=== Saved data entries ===
◆ ◆ ◆ ◆
/-- A packet is sealed and leaves on a path (R316, R317, R319, R323). -/
def State.sendPacket (s : State) (f path type flags psn ackPsn echo msg off ce : Nat) (payload : List Byte) : State :=
  let fl := s.flow f
  match s.canSend f path, fl.txKeys with
  | true, key :: _ =>
    if 2 ^ 48 ≤ fl.txSeq then s.failFlow f
    else
      let port := fl.pathPort f path
      let e := (s.port port).entry
      let h : Hdr := { version := 1, type := type, flags := flags, flow := fl.peerFlow, path := path, keyId := key.id,
                       txSeq := fl.txSeq, psn := psn, ackPsn := ackPsn, sendLt := s.leaveLt port % 2 ^ 32, echoLt := echo, msg := msg,
                       off := off, len := payload.length, ce := ce, reserved := false }
      let nonce := BitVec.ofNat 96 fl.txSeq
      let hb := leBytes 48 h.bits.toNat
      let plain := if type = 1 then payload else []
      let body := if type = 1 then Config.gcmSeal key.key nonce payload else payload
      let tag := Config.gcmTag key.key nonce (if type = 2 then hb ++ payload else hb) plain
      let sealedBytes := hb ++ body ++ leBytes 16 tag.toNat
      let crc := BitVec.ofNat 32 (crc32c sealedBytes)
      let ip := fl.ipUdp e path (type == 1) (sealedBytes ++ leBytes 4 crc.toNat)
      let s := s.setFlow f { fl with txSeq := fl.txSeq + 1 }
      let s := s.bump .netKeyAge (flowDie f) (if fl.txSeq + 1 = 2 ^ 47 then 1 else 0)
      s.sendFrame port ((s.port port).gateway fl.v4) (frameBytes e fl.v4 payload.length) (.bililjo path ip h.bits body tag crc)
  | _, _ => s

/-- The `SACK` bitmap (R318). -/
def Flow.sack (fl : Flow) : List Byte :=
  leBytes 48 ((List.range 384).foldl (fun v b =>
    if fl.rcvMap.contains ((fl.rcvNxt + 1 + b) % 2 ^ 32) then v + 2 ^ b else v) 0)

/-- May the flow send an `ACK` on a path: not while every path of it is suspended (R328)? -/
def State.mayAck (s : State) (f path : Nat) : Bool :=
  s.canSend f path && (List.range (s.flow f).npaths).any (fun p => !(s.flow f).suspended.any (fun q => q.1 == p))

/-- An `ACK` is sent for the packets that wait for one (R326); where none may go now, they wait on. -/
def State.sendAck (s : State) (f path echo : Nat) : State :=
  if !s.mayAck f path then s
  else
  let fl := s.flow f
  let s := s.sendPacket f path 2 0 0 fl.rcvNxt echo 0 0 (stick 0xFFFF fl.ceCount) fl.sack
  s.modFlow f (fun x => { x with unacked := 0, ackFrom := none, ceCount := 0 })

/-- A `PROBE` with `ACK_NOW` (R328). -/
def State.sendProbe (s : State) (f path : Nat) : State := s.sendPacket f path 3 16 0 0 0 0 0 0 []

/-- A message is handed to the Interchange (R324); poisoned data marks the step bad (R331). Answers its number. -/
def State.sendMessage (s : State) (f : Nat) (data : List Byte) (poison : List Nat) (sect : Nat) : State × Nat :=
  let fl := s.flow f
  let m : OutMsg := { num := fl.nextMsg, data := data, poison := poison, sect := sect, off := 0 }
  ((s.setFlow f { fl with out := fl.out ++ [m], nextMsg := (fl.nextMsg + 1) % 2 ^ 32 }).runBad (poison != []), fl.nextMsg)

/-- The body of a request, or of an end, among the holders of a Depot: the spec gives neither layout, so each byte is a free value,
by line time (notes/assumptions/19.md). -/
def State.noticeBody (s : State) : List Byte :=
  (List.range 64).map (fun i => BitVec.ofNat 8 (Config.freeValue (2 ^ 64 + 64 * s.time.lt + i)))

/-- A section number that belongs to no section: messages of the Depot. -/
def noSect : Nat := 65536

/-- Everything after the UDP header of a frame that carries a Bililjo packet (R316). -/
def udpPayload (frame : Frame) : List Byte :=
  leBytes 48 frame.hdr.toNat ++ frame.body ++ leBytes 16 frame.tag.toNat ++ leBytes 4 frame.crc.toNat

/-- Is the UDP checksum of a frame zero, or correct (R320)? An IPv4-mapped address adds a multiple of 65,535 to the sum of an IPv4 one. -/
def sumGood (frame : Frame) : Bool :=
  frame.udpSum == 0 || frame.udpSum.toNat ==
    udpSum frame.srcIp.toNat frame.dstIp.toNat frame.udpSrc.toNat frame.udpDst.toNat (udpPayload frame)

/-- ETH_FRAME_RECEIVE: the checks of R320 in order. A good frame larger than the MTU is discarded (R313). -/
def execEthFrameReceive (port : Fin 48) (frame : Frame) (now : Nat) (s : State) : Out :=
  let s := s.advance now
  if !s.portUp port then .next s
  else if !frame.good then .next (s.bump .netFcsErr port 1)
  else
    let p := port.val
    let die := portDie p
    let e := (s.port p).entry
    let s := ((s.bump .netRxFrames p 1).bump .netRxGran p (ceilDiv frame.size 256)).bump .netFecCorrected p frame.fixed
    if frameSize e (portMtu e) < frame.size then .next s
    else match frame.kind with
    | .arp | .ndp | .icmpEcho | .ptp => .next s
    | .other => .next (s.bump .netStrangerAddr die 1)
    | .udp =>
      if frame.dstMac.toNat ≠ s.portMac p ∨ !portOwns e frame.dstIp.toNat ∨ !frame.plain ∨ !sumGood frame ∨ frame.udpDst.toNat ≠ portUdp e then
        .next (s.bump .netStrangerAddr die 1)
      else if frame.crc.toNat ≠ crc32c (leBytes 48 frame.hdr.toNat ++ frame.body ++ leBytes 16 frame.tag.toNat) then
        .next (s.bump .netCrc die 1)
      else
        let h := Hdr.ofBits frame.hdr
        let fl := s.flow h.flow
        if h.version ≠ 1 ∨ h.type = 0 ∨ 3 < h.type ∨ h.reserved ∨ flowDie h.flow ≠ die ∨ (fl.state ≠ 1 ∧ fl.state ≠ 2) ∨
            frame.srcIp.toNat ≠ fl.peerAddr then
          .next (s.bump .netStrangerFlow die 1)
        else
          let slotOf := h.keyId * 256 + h.path
          match fl.rxKeys.find? (fun k => k.id == h.keyId) with
          | none => .next (s.bump .netStrangerAuth die 1)
          | some key =>
            let nonce := BitVec.ofNat 96 h.txSeq
            let hb := leBytes 48 frame.hdr.toNat
            let plain := if h.type = 1 then Config.gcmOpen key.key nonce frame.body else []
            let tag := Config.gcmTag key.key nonce (if h.type = 2 then hb ++ frame.body else hb) plain
            if h.txSeq < tget 0 fl.seen slotOf ∨ tag ≠ frame.tag then .next (s.bump .netStrangerAuth die 1)
            else if h.type = 1 ∧ 384 ≤ psnGap h.psn fl.rcvNxt ∧ !psnBelow h.psn fl.rcvNxt then .next (s.bump .netRxBeyond die 1)
            else
              let r : RxPkt := { hdr := frame.hdr, body := if h.type = 1 then plain else frame.body, ce := frame.ce }
              let s := s.setFlow h.flow { fl with rxq := fl.rxq ++ [r], seen := tset fl.seen slotOf (h.txSeq + 1),
                                                  heard := if h.type = 2 then s.time.lt else fl.heard }
              .next (s.bump .netCe die (if frame.ce && h.type == 1 then 1 else 0))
◆ ◆ ◆ ◆
=== Instructions to follow ===
Take the entries above and transcribe them in full.

=== Written answer ===
/-- A packet is sealed and leaves on a path (R316, R317, R319, R323). -/
def State.sendPacket (s : State) (f path type flags psn ackPsn echo msg off ce : Nat) (payload : List Byte) : State :=
  let fl := s.flow f
  match s.canSend f path, fl.txKeys with
  | true, key :: _ =>
    if 2 ^ 48 ≤ fl.txSeq then s.failFlow f
    else
      let port := fl.pathPort f path
      let e := (s.port port).entry
      let h : Hdr := { version := 1, type := type, flags := flags, flow := fl.peerFlow, path := path, keyId := key.id,
                       txSeq := fl.txSeq, psn := psn, ackPsn := ackPsn, sendLt := s.leaveLt port % 2 ^ 32, echoLt := echo, msg := msg,
                       off := off, len := payload.length, ce := ce, reserved := false }
      let nonce := BitVec.ofNat 96 fl.txSeq
      let hb := leBytes 48 h.bits.toNat
      let plain := if type = 1 then payload else []
      let body := if type = 1 then Config.gcmSeal key.key nonce payload else payload
      let tag := Config.gcmTag key.key nonce (if type = 2 then hb ++ payload else hb) plain
      let sealedBytes := hb ++ body ++ leBytes 16 tag.toNat
      let crc := BitVec.ofNat 32 (crc32c sealedBytes)
      let ip := fl.ipUdp e path (type == 1) (sealedBytes ++ leBytes 4 crc.toNat)
      let s := s.setFlow f { fl with txSeq := fl.txSeq + 1 }
      let s := s.bump .netKeyAge (flowDie f) (if fl.txSeq + 1 = 2 ^ 47 then 1 else 0)
      s.sendFrame port ((s.port port).gateway fl.v4) (frameBytes e fl.v4 payload.length) (.bililjo path ip h.bits body tag crc)
  | _, _ => s

/-- The `SACK` bitmap (R318). -/
def Flow.sack (fl : Flow) : List Byte :=
  leBytes 48 ((List.range 384).foldl (fun v b =>
    if fl.rcvMap.contains ((fl.rcvNxt + 1 + b) % 2 ^ 32) then v + 2 ^ b else v) 0)

/-- May the flow send an `ACK` on a path: not while every path of it is suspended (R328)? -/
def State.mayAck (s : State) (f path : Nat) : Bool :=
  s.canSend f path && (List.range (s.flow f).npaths).any (fun p => !(s.flow f).suspended.any (fun q => q.1 == p))

/-- An `ACK` is sent for the packets that wait for one (R326); where none may go now, they wait on. -/
def State.sendAck (s : State) (f path echo : Nat) : State :=
  if !s.mayAck f path then s
  else
  let fl := s.flow f
  let s := s.sendPacket f path 2 0 0 fl.rcvNxt echo 0 0 (stick 0xFFFF fl.ceCount) fl.sack
  s.modFlow f (fun x => { x with unacked := 0, ackFrom := none, ceCount := 0 })

/-- A `PROBE` with `ACK_NOW` (R328). -/
def State.sendProbe (s : State) (f path : Nat) : State := s.sendPacket f path 3 16 0 0 0 0 0 0 []

/-- A message is handed to the Interchange (R324); poisoned data marks the step bad (R331). Answers its number. -/
def State.sendMessage (s : State) (f : Nat) (data : List Byte) (poison : List Nat) (sect : Nat) : State × Nat :=
  let fl := s.flow f
  let m : OutMsg := { num := fl.nextMsg, data := data, poison := poison, sect := sect, off := 0 }
  ((s.setFlow f { fl with out := fl.out ++ [m], nextMsg := (fl.nextMsg + 1) % 2 ^ 32 }).runBad (poison != []), fl.nextMsg)

/-- The body of a request, or of an end, among the holders of a Depot: the spec gives neither layout, so each byte is a free value,
by line time (notes/assumptions/19.md). -/
def State.noticeBody (s : State) : List Byte :=
  (List.range 64).map (fun i => BitVec.ofNat 8 (Config.freeValue (2 ^ 64 + 64 * s.time.lt + i)))

/-- A section number that belongs to no section: messages of the Depot. -/
def noSect : Nat := 65536

/-- Everything after the UDP header of a frame that carries a Bililjo packet (R316). -/
def udpPayload (frame : Frame) : List Byte :=
  leBytes 48 frame.hdr.toNat ++ frame.body ++ leBytes 16 frame.tag.toNat ++ leBytes 4 frame.crc.toNat

/-- Is the UDP checksum of a frame zero, or correct (R320)? An IPv4-mapped address adds a multiple of 65,535 to the sum of an IPv4 one. -/
def sumGood (frame : Frame) : Bool :=
  frame.udpSum == 0 || frame.udpSum.toNat ==
    udpSum frame.srcIp.toNat frame.dstIp.toNat frame.udpSrc.toNat frame.udpDst.toNat (udpPayload frame)

/-- ETH_FRAME_RECEIVE: the checks of R320 in order. A good frame larger than the MTU is discarded (R313). -/
def execEthFrameReceive (port : Fin 48) (frame : Frame) (now : Nat) (s : State) : Out :=
  let s := s.advance now
  if !s.portUp port then .next s
  else if !frame.good then .next (s.bump .netFcsErr port 1)
  else
    let p := port.val
    let die := portDie p
    let e := (s.port p).entry
    let s := ((s.bump .netRxFrames p 1).bump .netRxGran p (ceilDiv frame.size 256)).bump .netFecCorrected p frame.fixed
    if frameSize e (portMtu e) < frame.size then .next s
    else match frame.kind with
    | .arp | .ndp | .icmpEcho | .ptp => .next s
    | .other => .next (s.bump .netStrangerAddr die 1)
    | .udp =>
      if frame.dstMac.toNat ≠ s.portMac p ∨ !portOwns e frame.dstIp.toNat ∨ !frame.plain ∨ !sumGood frame ∨ frame.udpDst.toNat ≠ portUdp e then
        .next (s.bump .netStrangerAddr die 1)
      else if frame.crc.toNat ≠ crc32c (leBytes 48 frame.hdr.toNat ++ frame.body ++ leBytes 16 frame.tag.toNat) then
        .next (s.bump .netCrc die 1)
      else
        let h := Hdr.ofBits frame.hdr
        let fl := s.flow h.flow
        if h.version ≠ 1 ∨ h.type = 0 ∨ 3 < h.type ∨ h.reserved ∨ flowDie h.flow ≠ die ∨ (fl.state ≠ 1 ∧ fl.state ≠ 2) ∨
            frame.srcIp.toNat ≠ fl.peerAddr then
          .next (s.bump .netStrangerFlow die 1)
        else
          let slotOf := h.keyId * 256 + h.path
          match fl.rxKeys.find? (fun k => k.id == h.keyId) with
          | none => .next (s.bump .netStrangerAuth die 1)
          | some key =>
            let nonce := BitVec.ofNat 96 h.txSeq
            let hb := leBytes 48 frame.hdr.toNat
            let plain := if h.type = 1 then Config.gcmOpen key.key nonce frame.body else []
            let tag := Config.gcmTag key.key nonce (if h.type = 2 then hb ++ frame.body else hb) plain
            if h.txSeq < tget 0 fl.seen slotOf ∨ tag ≠ frame.tag then .next (s.bump .netStrangerAuth die 1)
            else if h.type = 1 ∧ 384 ≤ psnGap h.psn fl.rcvNxt ∧ !psnBelow h.psn fl.rcvNxt then .next (s.bump .netRxBeyond die 1)
            else
              let r : RxPkt := { hdr := frame.hdr, body := if h.type = 1 then plain else frame.body, ce := frame.ce }
              let s := s.setFlow h.flow { fl with rxq := fl.rxq ++ [r], seen := tset fl.seen slotOf (h.txSeq + 1),
                                                  heard := if h.type = 2 then s.time.lt else fl.heard }
              .next (s.bump .netCe die (if frame.ce && h.type == 1 then 1 else 0))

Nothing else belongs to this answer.